Reproduce nothing but the closing run of lines: the line with "none => false" and each line that follows it to the end of the data.

:: SUPPLIED ENTRIES

/-- An input fault (R415, R416, R418): the input is demanded, flagged and recorded; kind 0 discrepancy, 1 test pulse. -/
def State.inputFault (s : State) (k : Fin 16) (kind : Nat) : State :=
  let x := s.sin k
  if x.fault then s
  else ((s.setSin k { x with fault := true, seen := false }).flag SI_EVT.INPUT).siRecord 0x0202 [BitVec.ofNat 8 k.val, BitVec.ofNat 8 kind]

/-- SAFE_INPUT_DISCREPANCY: the lines have disagreed for longer than the discrepancy time (R415). -/
def execSafeInputDiscrepancy (k : Fin 16) (t : Nat) (s : State) : Host.Outcome State Fault Refusal :=
  match (s.sin k).since with
  | some u => if s.inUsed k ∧ u + (s.inCfg k).disc * 1000000 * nsUnits < t then .next ((s.advance t).inputFault k 0) else .next s
  | none => .next s

/-- The offset of a source within the frame, in us: the spans of the lower-numbered sources in use (R417). -/
def PSet.pulseOffset (p : PSet) (n : Fin 4) : Nat := ((p.sourcesInUse.filter (fun k => decide (k.val < n.val))).map (fun k => (p.pulse k).span)).sum

/-- The first pulse of a source at or after an instant, when the frames began at an instant b: it pulses at its offset in every
(interval / I)-th frame, and so once per interval (R417). -/
def PSet.pulseAt (p : PSet) (n : Fin 4) (b t : Time) : Time :=
  let first := b + p.pulseOffset n * 1000 * nsUnits
  let every := (p.pulse n).interval * 1000000 * nsUnits
  first + (t - first + every - 1) / every * every

/-- TEST_PULSE_START: a source in use goes low at its next instant of the frames (R416, R417). -/
def execTestPulseStart (n : Fin 4) (s : State) : Host.Outcome State Fault Refusal :=
  match s.si.tpsBase with
  | some b =>
    if n ∈ s.pset.sourcesInUse ∧ s.si.tpsLow.all (fun (q : Fin 4 × Time) => q.1 != n) then
      let t := s.pset.pulseAt n b s.now
      let s := s.advance t
      let s := { s with si := { s.si with tpsLow := s.si.tpsLow ++ [(n, t)], tpsLast := tset s.si.tpsLast n t } }
      let since := fun (l : List (Time × Time)) => l.filter (fun (q : Time × Time) => t < q.2)
      .next ((finList 16).foldl (fun s k =>
        let x := s.sin k
        if x.lows1.isEmpty ∧ x.lows2.isEmpty then s else s.setSin k { x with lows1 := since x.lows1, lows2 := since x.lows2 }) s)
    else .next s
  | none => .next s

/-- Whether a line shows a test-pulse fault by a pulse of source n from u to e, with TP_DLY d (R416): it missed the pulse of its own source, or
was low during that of another. A line without a source has none, and one that its filter shows low is not judged, since a demanded line is
low all the time: DESIGN CHOICE, log 56. -/
def State.lineFails (s : State) (k : Fin 16) (one : Bool) (n : Fin 4) (u e d : Time) : Bool :=
  let x := s.sin k
  match (s.inCfg k).source one with
  | none => false
  | some m =>
    (if one then x.l1 else x.l2) &&
      if m = n then !(x.lows one).any (fun (q : Time × Time) => decide (u ≤ q.1 ∧ q.1 ≤ u + d ∧ e ≤ q.2 ∧ q.2 ≤ e + d))
      else (x.lows one).any (fun (q : Time × Time) => decide (q.1 < e ∧ u < q.2))

/-- TEST_PULSE_END: after its width the source goes high; an input with a line that missed the pulse of its own source or showed a low
during that of another has a test-pulse fault, known TP_DLY later (R416). -/
def execTestPulseEnd (n : Fin 4) (s : State) : Host.Outcome State Fault Refusal :=
  match s.si.tpsLow.find? (fun (q : Fin 4 × Time) => q.1 == n) with
  | some (_, u) =>
    let e := u + (s.pset.pulse n).width * 1000 * nsUnits
    let d := (s.pset.pulse n).tpDly * 1000 * nsUnits
    let s := s.advance e
    let s := { s with si := { s.si with tpsLow := s.si.tpsLow.filter (fun (q : Fin 4 × Time) => q.1 != n) } }
    let bad := (finList 16).filter (fun k => s.inUsed k && (s.lineFails k true n u e d || s.lineFails k false n u e d))
    .next (if bad.isEmpty then s else bad.foldl (fun s k => s.inputFault k 1) (s.advance (e + d)))
  | none => .next s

::::

### OUTPUT FOR THIS EXERCISE
  | none => false
  | some m =>
    (if one then x.l1 else x.l2) &&
      if m = n then !(x.lows one).any (fun (q : Time × Time) => decide (u ≤ q.1 ∧ q.1 ≤ u + d ∧ e ≤ q.2 ∧ q.2 ≤ e + d))
      else (x.lows one).any (fun (q : Time × Time) => decide (q.1 < e ∧ u < q.2))

/-- TEST_PULSE_END: after its width the source goes high; an input with a line that missed the pulse of its own source or showed a low
during that of another has a test-pulse fault, known TP_DLY later (R416). -/
def execTestPulseEnd (n : Fin 4) (s : State) : Host.Outcome State Fault Refusal :=
  match s.si.tpsLow.find? (fun (q : Fin 4 × Time) => q.1 == n) with
  | some (_, u) =>
    let e := u + (s.pset.pulse n).width * 1000 * nsUnits
    let d := (s.pset.pulse n).tpDly * 1000 * nsUnits
    let s := s.advance e
    let s := { s with si := { s.si with tpsLow := s.si.tpsLow.filter (fun (q : Fin 4 × Time) => q.1 != n) } }
    let bad := (finList 16).filter (fun k => s.inUsed k && (s.lineFails k true n u e d || s.lineFails k false n u e d))
    .next (if bad.isEmpty then s else bad.foldl (fun s k => s.inputFault k 1) (s.advance (e + d)))
  | none => .next s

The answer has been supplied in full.